ZALDIAR is indicated for the treatment of moderate to severe pain when your doctor thinks that a combination of tramadol and paracetamol is needed.
ZALDIAR is reserved for adults and adolescents from 12 years old.
What is Zaldiar tablets 37 5mg/325mg used for and indication?
Symptomatic treatment of moderate to severe pain. The use of Zaldiar should be limited to patients with moderate to severe pain requiring treatment with a combination of paracetamol and tramadol ( see Pharmacodynamics ).
zaldiar tablets dosage
RESERVED FOR ADULTS and ADOLESCENT (from 12 years old)
Use of ZALDIAR should be limited to patients with moderate to severe pain requiring treatment with paracetamol and tramadol.
The dose should be individually adjusted according to the intensity of the pain and the individual sensitivity of the patient.
The recommended starting dose is 2 tablets of ZALDIAR. Additional doses may be administered as needed, without exceeding 8 tablets per day (300 mg tramadol and 2600 mg paracetamol).
The catches must be spaced at least 6 hours apart.
ZALDIAR should under no circumstances be administered longer than is strictly necessary (see Warnings and Precautions ). If the nature or severity of the disease requires repeated treatment or prolonged treatment, careful and regular monitoring should be carried out (with treatment breaks if possible) to check whether continuation of treatment is necessary.
zaldiar tablets dosage
children:
The safety and efficacy of ZALDIAR have not been established in children under 12 years of age. Treatment is not recommended in this population.
Elderly
The usual dosage may be used although a 17% increase in the elimination half-life of tramadol has been observed in healthy subjects over 75 years of age after oral administration.

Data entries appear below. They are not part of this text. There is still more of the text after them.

/-- The words of the decode table 95_test_vectors 2.4. -/
def Obligations.DecodeTableWords : Prop :=
  decode 0x0000000000000001 = .op .add ∧ decode 0x0000000000000002 = .op .sub ∧
    decode 0x0000000000000003 = .op .mul ∧ decode 0x0000000000000000 = .illegal 0x0 ∧
    decode 0x0000000000000004 = .illegal 0x4 ∧ decode 0x00000000000000FF = .illegal 0xFF ∧
    decode 0x0000000000000101 = .illegal 0x101 ∧ decode 0x8000000000000003 = .illegal 0x8000000000000003

/-- The byte lanes of a word (R44): lane k carries bits 8k+7 to 8k, and the lanes make the word again. -/
def Obligations.ByteLanesLittleEndian : Prop :=
  ∀ w : Word,
    (∀ k j : Nat, k < 8 → j < 8 → (byteLane w k).getLsbD j = w.getLsbD (8 * k + j)) ∧
      (bytesOfWord w).length = 8 ∧ wordOfBytes (bytesOfWord w) = w

/-! ## Writing a command -/

/-- A legal write of a command word to CMD runs the decoded command on the state less that event, and answers `ok`
(R41, R63). -/
def Obligations.StepRunsDecodedCommand : Prop :=
  ∀ (s : State) (rest : List Event) (w : Word) (i : Instr),
    s.rst = false → s.events = .host (.write 0x30 8 w) :: rest → decode w = .op i →
      step s =
        (match exec i { s with events := rest } with
         | .next t => .next { t with responses := .ok :: t.responses }
         | .fault f => .fault f
         | .refused x => .refused x)

/-- R69: acceptance, by the command's own meaning and as the step of its write. -/
def Obligations.CommandAcceptance : Prop :=
  ∀ s : State, s.busy = false →
    exec .add s =
        .next { s with pendOp := some .add, opa := s.a, opb := s.b, uf := false, busy := true } ∧
      exec .sub s =
        .next { s with pendOp := some .sub, opa := s.a, opb := s.b, uf := false, busy := true } ∧
      exec .mul s =
        .next { s with pendOp := some .mul, opa := s.a, opb := s.b, uf := false, busy := true } ∧
      ∀ (w : Word) (i : Instr) (rest : List Event), s.rst = false → decode w = .op i →
        s.events = .host (.write 0x30 8 w) :: rest →
        step s = .next
          { s with
            pendOp := some i, opa := s.a, opb := s.b, uf := false, busy := true, events := rest,
            responses := .ok :: s.responses }

/-- R70: a write of any value to CMD while BUSY = 1 sets REJ and changes nothing else. -/
def Obligations.CommandRejection : Prop :=
  ∀ s : State, s.busy = true →
    exec .add s = .next { s with rej := true } ∧ exec .sub s = .next { s with rej := true } ∧
      exec .mul s = .next { s with rej := true } ∧
      ∀ (v : Word) (rest : List Event), s.rst = false → s.events = .host (.write 0x30 8 v) :: rest →
        step s = .next { s with rej := true, events := rest, responses := .ok :: s.responses }

/-- R71: an illegal word written while BUSY = 0 sets ILL and changes nothing else. -/
def Obligations.IllegalCommandWrite : Prop :=
  ∀ (s : State) (v : Word) (rest : List Event), s.busy = false → s.rst = false → decode v = .illegal v →
    s.events = .host (.write 0x30 8 v) :: rest →
    step s = .next { s with ill := true, events := rest, responses := .ok :: s.responses }

/-- The precedence inside one write to CMD's eight bytes (R106): BusError, busy, illegal, accepted. -/
def Obligations.CommandWritePrecedence : Prop :=
  ∀ (s : State) (addr : Offset) (n : Nat) (v : Word) (rest : List Event),
    s.rst = false → addr.toNat / 8 = 6 → s.events = .host (.write addr n v) :: rest →
      step s =
        (if n ≠ 8 ∨ addr.toNat % 8 ≠ 0 then
          .next { s with events := rest, responses := .busError addr :: s.responses }
        else if s.busy = true then
          .next { s with rej := true, events := rest, responses := .ok :: s.responses }
        else
          match decode v with
          | .illegal _ => .next { s with ill := true, events := rest, responses := .ok :: s.responses }
          | .op i =>
            .next
              { s with
                pendOp := some i, opa := s.a, opb := s.b, uf := false, busy := true, events := rest,
                responses := .ok :: s.responses })

/-- The frame of ADD, SUB and MUL as commands: whenever one answers a next state, A, B, R and ILL, the response list, the
events and the `rst` level are unchanged, every register of the window but STATUS reads as before, a busy block changes
only REJ, and an idle one leaves REJ (R69, R70). The block has no memory: the window is all the host can see (R32). -/
def Obligations.CommandFrame : Prop :=
  ∀ (i : Instr) (s t : State), i = .add ∨ i = .sub ∨ i = .mul → exec i s = .next t →
    t.a = s.a ∧ t.b = s.b ∧ t.r = s.r ∧ t.ill = s.ill ∧ t.rst = s.rst ∧ t.events = s.events ∧
      t.responses = s.responses ∧
      (∀ reg : RegName, reg ≠ .status → readReg reg t = readReg reg s) ∧
      (s.busy = true → t.pendOp = s.pendOp ∧ t.opa = s.opa ∧ t.opb = s.opb ∧ t.busy = s.busy ∧ t.uf = s.uf) ∧
      (s.busy = false → t.rej = s.rej)

/-! ## Completion -/

/-- A completion with BUSY = 1 writes the outcome in one step (R72). With BUSY = 0 it is not enabled (R72): that a
listed completion is then taken off the list with no effect is the model's way of giving it no step, not the spec's words
(notes/assumptions/3.md). -/
def Obligations.CompletionWritesOutcome : Prop :=
  ∀ (s : State) (rest : List Event), s.rst = false → s.events = .completion :: rest →
    (s.busy = false → step s = .next { s with events := rest }) ∧
    (s.busy = true → s.pendOp = some .add →
      step s = .next { s with r := add128 s.opa s.opb, busy := false, pendOp := none, events := rest }) ∧
    (s.busy = true → s.pendOp = some .mul →
      step s = .next { s with r := mul128 s.opa s.opb, busy := false, pendOp := none, events := rest }) ∧
    (s.busy = true → s.pendOp = some .sub →
      (sub128 s.opa s.opb = none →
        step s = .next { s with uf := true, busy := false, pendOp := none, events := rest }) ∧
      (∀ d : Wide, sub128 s.opa s.opb = some d →
        step s = .next { s with r := d, busy := false, pendOp := none, events := rest }))

/-- The frame of a completion, listed or with no event left (notes/assumptions/2.md), of ADD, SUB and MUL alike (R72,
R75): A, B, ILL, REJ, the snapshots, the responses and the `rst` level are unchanged, every register of the window but R
and STATUS reads as before, UF changes only for a SUB, and R keeps both words when UF is set. -/
def Obligations.CompletionFrame : Prop :=
  ∀ s t : State, CompletesCommand s → s.pendOp = some .add ∨ s.pendOp = some .sub ∨ s.pendOp = some .mul →
    step s = .next t →
    t.a = s.a ∧ t.b = s.b ∧ t.ill = s.ill ∧ t.rej = s.rej ∧ t.opa = s.opa ∧ t.opb = s.opb ∧ t.rst = s.rst ∧
      t.events = s.events.tail ∧ t.responses = s.responses ∧
      (∀ reg : RegName, reg ≠ .rLo → reg ≠ .rHi → reg ≠ .status → readReg reg t = readReg reg s) ∧
      (s.pendOp ≠ some .sub → t.uf = s.uf) ∧ (s.uf = false → t.uf = true → t.r = s.r)

/-- R81: the ADD command on an idle block is accepted, and its completion writes the words of the sum with the carry of
the low word, and no flag. -/
def Obligations.AddCommandComputesSum : Prop :=
  ∀ (s : State) (rest : List Event), s.busy = false → s.rst = false →
    encode .add = 0x0000000000000001 ∧
    ∃ (t u : State) (r : Wide), exec .add s = .next t ∧
      t = { s with pendOp := some .add, opa := s.a, opb := s.b, uf := false, busy := true } ∧
      step { t with events := .completion :: rest } = .next u ∧
      u = { t with r := r, busy := false, pendOp := none, events := rest } ∧
      r.lo.toNat = (s.a.lo.toNat + s.b.lo.toNat) % 2 ^ 64 ∧
      r.hi.toNat =
        (s.a.hi.toNat + s.b.hi.toNat + (if s.a.lo.toNat + s.b.lo.toNat > 2 ^ 64 - 1 then 1 else 0)) % 2 ^ 64 ∧
      u.uf = false

/-- R86: the SUB command on an idle block is accepted, and its completion sets UF and leaves R, or writes the words of
the difference, by the four steps in their order. -/
def Obligations.SubCommandComputesDifference : Prop :=
  ∀ (s : State) (rest : List Event), s.busy = false → s.rst = false →
    encode .sub = 0x0000000000000002 ∧
    ∃ (t u : State), exec .sub s = .next t ∧
      t = { s with pendOp := some .sub, opa := s.a, opb := s.b, uf := false, busy := true } ∧
      step { t with events := .completion :: rest } = .next u ∧
      (if s.a.hi.toNat < s.b.hi.toNat ∨ (s.a.hi.toNat = s.b.hi.toNat ∧ s.a.lo.toNat < s.b.lo.toNat) then
        u = { t with uf := true, busy := false, pendOp := none, events := rest }
      else
        ∃ r : Wide, u = { t with r := r, busy := false, pendOp := none, events := rest } ∧ u.uf = false ∧
          (if s.a.lo.toNat < s.b.lo.toNat then
            r.lo.toNat = (2 ^ 64 - s.b.lo.toNat) + s.a.lo.toNat ∧
              1 ≤ s.a.hi.toNat ∧ r.hi.toNat + s.b.hi.toNat = s.a.hi.toNat - 1
          else
            r.lo.toNat + s.b.lo.toNat = s.a.lo.toNat ∧ r.hi.toNat + s.b.hi.toNat = s.a.hi.toNat))

/-- The MUL command on an idle block is accepted, and its completion writes the product modulo 2^128 and no flag
(R69, R72, R93, R97). -/
def Obligations.MulCommandComputesProduct : Prop :=
  ∀ (s : State) (rest : List Event), s.busy = false → s.rst = false →
    encode .mul = 0x0000000000000003 ∧
    ∃ (t u : State) (r : Wide), exec .mul s = .next t ∧
      t = { s with pendOp := some .mul, opa := s.a, opb := s.b, uf := false, busy := true } ∧
      step { t with events := .completion :: rest } = .next u ∧
      u = { t with r := r, busy := false, pendOp := none, events := rest } ∧
      r.val = (s.a.val * s.b.val) % 2 ^ 128 ∧ u.uf = false

/-- Completion always happens unless a reset comes first (R73, R125): within the events listed the block comes to a state
whose next step is the completion of the same command on the same snapshot, R unchanged until then. That the completion
fires when no event is left is the model's form of R73's weak fairness (notes/assumptions/2.md). `Consistent` rules out
BUSY = 1 with nothing pending, of which the spec says nothing (notes/assumptions/8.md). -/
def Obligations.CompletionHappens : Prop :=
  ∀ s : State, Consistent s → s.busy = true → s.rst = false → NoReset s.events →
    ∃ (n : Nat) (t u : State), n ≤ s.events.length ∧ runSteps n s = .next t ∧ CompletesCommand t ∧
      t.pendOp = s.pendOp ∧ t.opa = s.opa ∧ t.opb = s.opb ∧ t.r = s.r ∧ t.uf = s.uf ∧
      step t = .next u ∧ u.busy = false ∧ u.pendOp = none

/-- A pending command outlives any host transactions (R40, R51, R70, R74): they leave BUSY, PEND_OP, the snapshots, R
and UF, so a STATUS read that returns BUSY = 0 comes after the completion. -/
def Obligations.PendingCommandPersists : Prop :=
  ∀ (s : State) (ts : List Transaction) (rest : List Event), s.busy = true → s.rst = false →
    s.events = ts.map Event.host ++ rest →
    ∃ t : State, runSteps ts.length s = .next t ∧ t.events = rest ∧ t.rst = false ∧ t.busy = true ∧
      (readReg .status t).getLsbD 0 = true ∧ t.pendOp = s.pendOp ∧ t.opa = s.opa ∧ t.opb = s.opb ∧ t.r = s.r ∧
      t.uf = s.uf

/-- An accepted command completes with the function of the operands as they stood at its acceptance, whatever
transactions come between (R69, R72, R73, R74, R122). -/
def Obligations.OutcomeAfterAnyTransactions : Prop :=
  ∀ (s : State) (i : Instr) (ts : List Transaction) (rest : List Event), s.busy = false → s.rst = false →
    s.events = .host (.write 0x30 8 (encode i)) :: (ts.map Event.host ++ .completion :: rest) →
    ∃ u : State, runSteps (ts.length + 2) s = .next u ∧ u.events = rest ∧ u.busy = false ∧ u.pendOp = none ∧
      (i = .add → u.r = add128 s.a s.b ∧ u.uf = false) ∧
      (i = .mul → u.r = mul128 s.a s.b ∧ u.uf = false) ∧
      (i = .sub →
        (sub128 s.a s.b = none → u.r = s.r ∧ u.uf = true) ∧
        (∀ d : Wide, sub128 s.a s.b = some d → u.r = d ∧ u.uf = false))

/-- The outcome of a completion depends only on PEND_OP, OPA and OPB (R74, R77): two states that agree on these, whatever
else they hold, complete with the same UF and the same new R, or both leave R. -/
def Obligations.OutcomeDependsOnlyOnSnapshot : Prop :=
  ∀ s s' t t' : State, Consistent s → Consistent s' → CompletesCommand s → CompletesCommand s' →
    s.pendOp = s'.pendOp → s.opa = s'.opa → s.opb = s'.opb → step s = .next t → step s' = .next t' →
    t.uf = t'.uf ∧ (t.uf = false → t.r = t'.r) ∧ (t.uf = true → t.r = s.r ∧ t'.r = s'.r)

/-! ## What may write each register and flag, over every step -/

/-- Only the host and reset write A and B (R16, R17, R75), and a write changes the addressed word only. -/
def Obligations.OperandsWrittenOnlyByHost : Prop :=
  ∀ s t : State, step s = .next t → ¬ResetsNext s →
    (t.a.lo ≠ s.a.lo → WritesNext s 0x00 t.a.lo) ∧ (t.a.hi ≠ s.a.hi → WritesNext s 0x08 t.a.hi) ∧
      (t.b.lo ≠ s.b.lo → WritesNext s 0x10 t.b.lo) ∧ (t.b.hi ≠ s.b.hi → WritesNext s 0x18 t.b.hi)

/-- R is written at exactly three points, and by reset (R18): the completion of an ADD, of a MUL, and of a SUB that does
not underflow. -/
def Obligations.ResultWrittenOnlyAtCompletion : Prop :=
  ∀ s t : State, step s = .next t → ¬ResetsNext s → t.r ≠ s.r →
    CompletesCommand s ∧
      ((s.pendOp = some .add ∧ t.r = add128 s.opa s.opb) ∨ (s.pendOp = some .mul ∧ t.r = mul128 s.opa s.opb) ∨
        (s.pendOp = some .sub ∧ s.opb.val ≤ s.opa.val ∧ sub128 s.opa s.opb = some t.r))

/-- No step writes OPA or OPB but acceptance, which copies A and B, and reset (R29, R69, R75). -/
def Obligations.SnapshotsWrittenOnlyAtAcceptance : Prop :=
  ∀ s t : State, step s = .next t → ¬ResetsNext s → t.opa ≠ s.opa ∨ t.opb ≠ s.opb →
    AcceptsNext s ∧ t.opa = s.a ∧ t.opb = s.b ∧ t.busy = true

/-- R22: what sets BUSY, what clears it, and nothing else; while it is 1 a command is pending. -/
def Obligations.BusyChanges : Prop :=
  ∀ s t : State, Consistent s → step s = .next t →
    (s.busy = true → ∃ i : Instr, s.pendOp = some i) ∧
      (s.busy = false → (t.busy = true ↔ AcceptsNext s)) ∧
      (s.busy = true → (t.busy = false ↔ CompletesCommand s ∨ ResetsNext s))

/-- R23: what sets and clears UF, and nothing else; while BUSY = 1 it reads 0. -/
def Obligations.UnderflowFlagChanges : Prop :=
  ∀ s t : State, Consistent s → step s = .next t →
    (s.busy = true → s.uf = false) ∧ (AcceptsNext s → t.uf = false) ∧ (UnderflowsNext s → t.uf = true) ∧
      (ResetsNext s → t.uf = false) ∧ (¬AcceptsNext s → ¬UnderflowsNext s → ¬ResetsNext s → t.uf = s.uf)

/-- R24: ILL is set by an illegal command write while BUSY = 0 and stays until it is cleared by a 1 in STATUS bit 2 or by
reset. -/
def Obligations.IllegalFlagIsSticky : Prop :=
  ∀ s t : State, step s = .next t →
    (t.ill = true ↔
      (s.ill = true ∧ ¬ResetsNext s ∧ ∀ v : Word, WritesNext s 0x38 v → v.getLsbD 2 = false) ∨
        (s.busy = false ∧ ∃ v : Word, WritesNext s 0x30 v ∧ v ≠ 0x1 ∧ v ≠ 0x2 ∧ v ≠ 0x3))

/-- R25: REJ is set by any command write while BUSY = 1 and stays until it is cleared by a 1 in STATUS bit 3 or by
reset. -/
def Obligations.RejectFlagIsSticky : Prop :=
  ∀ s t : State, step s = .next t →
    (t.rej = true ↔
      (s.rej = true ∧ ¬ResetsNext s ∧ ∀ v : Word, WritesNext s 0x38 v → v.getLsbD 3 = false) ∨
        (s.busy = true ∧ ∃ v : Word, WritesNext s 0x30 v))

In patients over 75 years of age, a minimum interval of 6 hours between dosages is recommended because of the presence of tramadol.
Renal failure:
Due to the presence of tramadol, the use of ZALDIAR is not recommended in cases of severe renal impairment (creatinine clearance <10 ml / min).
In patients with moderate renal impairment (creatinine clearance between 10 and 30 ml / min), the interval between doses should be 12 hours. Since tramadol is eliminated very slowly by hemodialysis or haemofiltration, post-dialysis is not usually necessary to maintain analgesia.
Hepatic insufficiency:
ZALDIAR should not be used in patients with severe hepatic impairment . In patients with moderate hepatic impairment, an increase in the interval between doses should be carefully considered (see Warnings and Precautions ).
Administration mode:
Oral way.
The tablets should be swallowed as is, with a sufficient amount of liquid. They should not be split or chewed.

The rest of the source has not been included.